Laser-capture microdissection.

Center for Applied Proteomics and Molecular Medicine, George Mason University, 10900 University Blvd. MS 4E3, Manassas, Virginia, USA.
Nature Protocol (Impact Factor: 8.36). 02/2006; 1(2):586-603. DOI: 10.1038/nprot.2006.85
Source: PubMed

ABSTRACT Deciphering the cellular and molecular interactions that drive disease within the tissue microenvironment holds promise for discovering drug targets of the future. In order to recapitulate the in vivo interactions thorough molecular analysis, one must be able to analyze specific cell populations within the context of their heterogeneous tissue microecology.

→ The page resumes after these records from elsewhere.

/-- `DBG` of a value whose rendering stays within BUF. -/
theorem exec_dbg_of {s : State} {ra : Reg} {sp : Bool} {addr : BitVec 16} {a : IntVal} (ha : s.v.get ra = some a)
    (hr : s.InRange addr.toNat (a.debugText sp).length) : exec (.dbg ra sp addr) s =
      .next ((s.setBuf addr.toNat (a.debugText sp)).setRes (BitVec.ofNat 32 (a.debugText sp).length)).succeed := by
  show execDbg _ _ _ _ = _
  rw [execDbg, State.finish_bind_of_ok (State.operand_of_some ha), State.finish_bind_of_ok (State.store_ok hr)]; rfl

/-! ### The obligations -/

/-- Settles O56: the parser computes the number the text denotes, or raises `InvalidDigit` where it denotes none. -/
theorem parseWritesTheNumber : Obligations.ParseWritesTheNumber := by
  intro s rd u n radix addr len hw hx hr
  have hexec := exec_parse_of hw hx hr rd u
  rw [parse_eq _ u hx.1] at hexec
  obtain ⟨hwidth, -⟩ := hw.div
  cases htext : textValue radix.toNat (s.bufBytes addr.toNat len.toNat) with
  | none => rwa [htext] at hexec
  | some z =>
    rw [htext] at hexec
    refine ⟨IntVal.ofInt (n.toNat / 8) z u, (IntVal.ofInt_width _ _ _).trans hwidth, rfl, ?_, hexec⟩
    rw [IntVal.ofInt_ubits, hwidth]

/-- Settles O57: the digit loop gives the canonical numeral, and the store leaves it in BUF. -/
theorem fmtStoresTheNumeral : Obligations.FmtStoresTheNumeral :=
  fun s _ _ _ _ ha hnb hx hr => ⟨_, s.storedFrom_setBuf _ _ _, exec_fmt_of ha hnb hx hr⟩

/-- Settles O58: the low half of RES holds the whole length of the numeral, so `PARSE` reads the numeral back, and at
the value's own width and flag its number gives the value. -/
theorem parseOfFmtGivesTheValue : Obligations.ParseOfFmtGivesTheValue := by
  intro s ra rd radix addr n a ha hw hn hx hr
  obtain ⟨hwidth, hpos⟩ := hw.div
  have hnb : n.toNat / 8 = a.nb := by rw [hn, IntVal.width]; omega
  refine ⟨_, exec_fmt_of ha (hnb ▸ hpos) hx hr, ?_⟩
  have hlen := toNat_low_half_ofNat (numeral_length_lt_of_width hx.1 hn)
  refine (exec_parse_of ?_ hx ?_ rd a.unsigned).trans ?_
  · exact hw
  · exact hlen.symm ▸ hr
  · rw [State.succeed_res, State.setRes_res, hlen, State.bufBytes_done, State.bufBytes_setBuf,
      parse_numeral _ _ hx.1 hx.2, hnb, a.ofInt_val]
    rfl

/-- Settles O59: the text is the rendering of the bytes, described character by character, and then the marker. -/
theorem dbgStoresTheBits : Obligations.DbgStoresTheBits := by
  intro s ra sp addr a ha body mark hr
  have hbody : (dbgChars sp a.bytes.reverse).length = body := by
    rw [dbgChars_length, List.length_reverse]; rfl
  have htext : a.debugText sp = dbgChars sp a.bytes.reverse ++ mark := rfl
  have hlen : (a.debugText sp).length = body + mark.length := by rw [htext, List.length_append, hbody]
  refine ⟨_, a.debugText sp, hlen, ?_, fun j h hj => ?_, s.storedFrom_setBuf _ _ _, exec_dbg_of ha (hlen ▸ hr)⟩
  · rw [htext, ← hbody, List.drop_left]
  · have hchar : (a.debugText sp)[j] = dbgCharAt sp a.bytes.reverse j := by
      rw [← dbgChars_getElem sp _ (hbody.symm ▸ hj)]
      exact List.getElem_append_left _
    rw [hchar, dbgCharAt]
    split
    · rfl
    · next hspace =>
      rw [a.bitFromTop_reverse (dbgBitIndex_lt hj hspace), dbgBitIndex]

end Sys2Proof.Machine

/-!
The statement about `CLRE`. Its opcode is no other command's and its format uses no field (R210), so one descriptor
spells it, and every other descriptor with its opcode spells nothing.
-/
namespace Sys2Proof

theorem encode_clre : encode .clre = 0x7f := by decide

/-- No other command has the opcode of `CLRE`. -/
theorem eq_clre_of_op {i : Instr} (h : (encodeFields i).op = 0x7f) : i = .clre := by
  cases i with
  | clre => rfl
  | _ => simp [encodeFields] at h

/-- The only descriptor with the opcode of `CLRE` that decodes is that of `CLRE`. -/
theorem eq_of_decode_of_op {d : Descriptor} {i : Instr} (ho : d.extractLsb' 0 8 = 0x7f) (h : decode d = .ok i) :
    d = 0x7f := by
  obtain ⟨-, hfields⟩ := encodeFields_of_decodeFields h
  obtain rfl : i = .clre := eq_clre_of_op (hfields ▸ ho)
  rw [← Fields.toDescriptor_ofDescriptor d, ← hfields]
  exact encode_clre

end Sys2Proof

namespace Sys2Proof.Machine

/-- `CLRE` clears EF, and ERR as after every success. -/
theorem exec_clre (s : State) : exec .clre s = .next s.clearEf.succeed := s.finish_ok s.clearEf

/-- Settles O60: the one write of `CLRE` is to EF, and a descriptor with its opcode that is not its own does not
decode. -/
theorem clreClearsTheErrorFlag : Obligations.ClreClearsTheErrorFlag := by
  refine ⟨exec_clre, encode_clre, fun s d ho hne => ?_⟩
  cases hd : decode d with
  | ok i => exact absurd (eq_of_decode_of_op ho hd) hne
  | error e => exact issue_of_illegal hd s

end Sys2Proof.Machine

/-!
The statements about errors (60_exceptions R221, R224, R226) and about the empty registers (70_reset_and_hazards R240).
An error writes STATUS alone, and no write of a command reads ERR or EF; all follows from what `exec_ends` and
`exec_uniform` say of a command and `transact_cases` of a transaction.
-/
namespace Sys2Proof.Machine

/-! ### What an error leaves -/

/-- The state a legal command ends in: that of one of its errors, or one with `ERR` zero. -/
theorem exec_next_of_wellFormed {i : Instr} {s t : State} (hi : i.wellFormed = true) (h : exec i s = .next t) :
    t.status.err = 0 ∨ ∃ e ∈ mayRaise i, t = s.failed e.code := by
  rcases exec_ends i s hi with ⟨e, hm, he⟩ | ⟨w, -, he⟩ <;> cases h.symm.trans (he s (.refl s))
  · exact .inr ⟨e, hm, s.raise_eq e⟩
  · exact .inl rfl

/-- An issued descriptor that leaves an error code leaves the error state of that code. -/
theorem issue_eq_failed {d : Descriptor} {s t : State} (h : issue d s = .next t) (herr : t.status.err ≠ 0) :
    t = s.failed t.status.err := by
  rcases issue_next h with ⟨e, rfl⟩ | ⟨i, w, -, -, rfl⟩
  · exact s.raise_eq e
  · exact absurd rfl herr

/-! ### No command reads ERR or EF -/

/-- Two states that agree in the registers, RES, RU and BUF. -/
structure SameButErrors (s s' : State) : Prop where
  v   : s'.v = s.v
  res : s'.res = s.res
  buf : s'.buf = s.buf
  ru  : s'.status.ru = s.status.ru

theorem SameButErrors.failed (s : State) (c : BitVec 4) : SameButErrors s (s.failed c) := ⟨rfl, rfl, rfl, rfl⟩

theorem SameButErrors.raise {s s' : State} (h : SameButErrors s s') (e : Error) :
    SameButErrors (s.raise e) (s'.raise e) := ⟨h.v, h.res, h.buf, h.ru⟩

theorem SameButErrors.succeed {s s' : State} (h : SameButErrors s s') : SameButErrors s.succeed s'.succeed :=
  ⟨h.v, h.res, h.buf, h.ru⟩

/-- The writes of a command keep the agreement: none of them is computed from ERR or EF. -/
theorem SameButErrors.apply {s s' : State} (h : SameButErrors s s') (w : Write) :
    SameButErrors (w.apply s) (w.apply s') := by
  obtain ⟨hv, hres, hbuf, hru⟩ := h
  cases w with
  | reg r x => exact ⟨congrArg (·.set r (some x)) hv, hres, hbuf, hru⟩
  | regs q r x y => exact ⟨congrArg (fun v => (v.set q (some x)).set r (some y)) hv, hres, hbuf, hru⟩
  | res w => exact ⟨hv, rfl, hbuf, hru⟩
  | toint w u => exact ⟨hv, rfl, hbuf, rfl⟩
  | buf a bs w => exact ⟨hv, rfl, congrArg (Memory.writeBytes · a bs) hbuf, hru⟩
  | clearEf => exact ⟨hv, hres, hbuf, hru⟩

/-- The state after an error has the inputs of the state before it. -/
theorem Same.of_failed (s : State) (c : BitVec 4) : Same (s.failed c) s := ⟨rfl, rfl, rfl, rfl⟩

/-- After an error a command has the end it has without it, but for EF: that is set, unless `CLRE` succeeds. -/
theorem exec_failed {i : Instr} {s t : State} (c : BitVec 4) (h : exec i s = .next t) :
    ∃ t', exec i (s.failed c) = .next t' ∧ SameButErrors t t' ∧ t'.status.err = t.status.err ∧
      t'.status.ef = (t.status.err != 0 || decide (i ≠ .clre)) := by
  have hsame := SameButErrors.failed s c
  rcases exec_uniform i (s.failed c) with ⟨e, he⟩ | ⟨w, hw, he⟩ <;> cases h.symm.trans (he s (.of_failed s c))
  · refine ⟨_, he _ (.refl _), hsame.raise e, rfl, ?_⟩
    simp [Status.raised]
  · refine ⟨_, he _ (.refl _), (hsame.apply w).succeed, rfl, ?_⟩
    simp [hw.ef]

/-! ### A register that holds a value keeps one -/

theorem State.setV_get_ne_none {s : State} {r : Reg} (h : s.v.get r ≠ none) (q : Reg) (x : IntVal) :
    (s.setV q x).v.get r ≠ none := by
  rw [State.setV_v, get_set]
  split
  · exact Option.some_ne_none x
  · exact h

/-- A command writes values to registers and never empties one. -/
theorem Write.apply_get_ne_none {s : State} {r : Reg} (h : s.v.get r ≠ none) (w : Write) :
    (w.apply s).v.get r ≠ none := by
  cases w with
  | reg q x => exact State.setV_get_ne_none h q x
  | regs p q x y => exact State.setV_get_ne_none (State.setV_get_ne_none h p x) q y
  | _ => exact h

theorem issue_get_ne_none {d : Descriptor} {s t : State} {r : Reg} (h : issue d s = .next t)
    (hr : s.v.get r ≠ none) : t.v.get r ≠ none := by
  rcases issue_next h with ⟨e, rfl⟩ | ⟨i, w, -, -, rfl⟩
  · exact hr
  · exact w.apply_get_ne_none hr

Laser-capture microdissection (LCM) is a method to procure subpopulations of tissue cells under direct microscopic visualization. LCM technology can harvest the cells of interest directly or can isolate specific cells by cutting away unwanted cells to give histologically pure enriched cell populations. A variety of downstream applications exist: DNA genotyping and loss-of-heterozygosity (LOH) analysis, RNA transcript profiling, cDNA library generation, proteomics discovery and signal-pathway profiling. Herein we provide a thorough description of LCM techniques, with an emphasis on tips and troubleshooting advice derived from LCM users. The total time required to carry out this protocol is typically 1-1.5 h.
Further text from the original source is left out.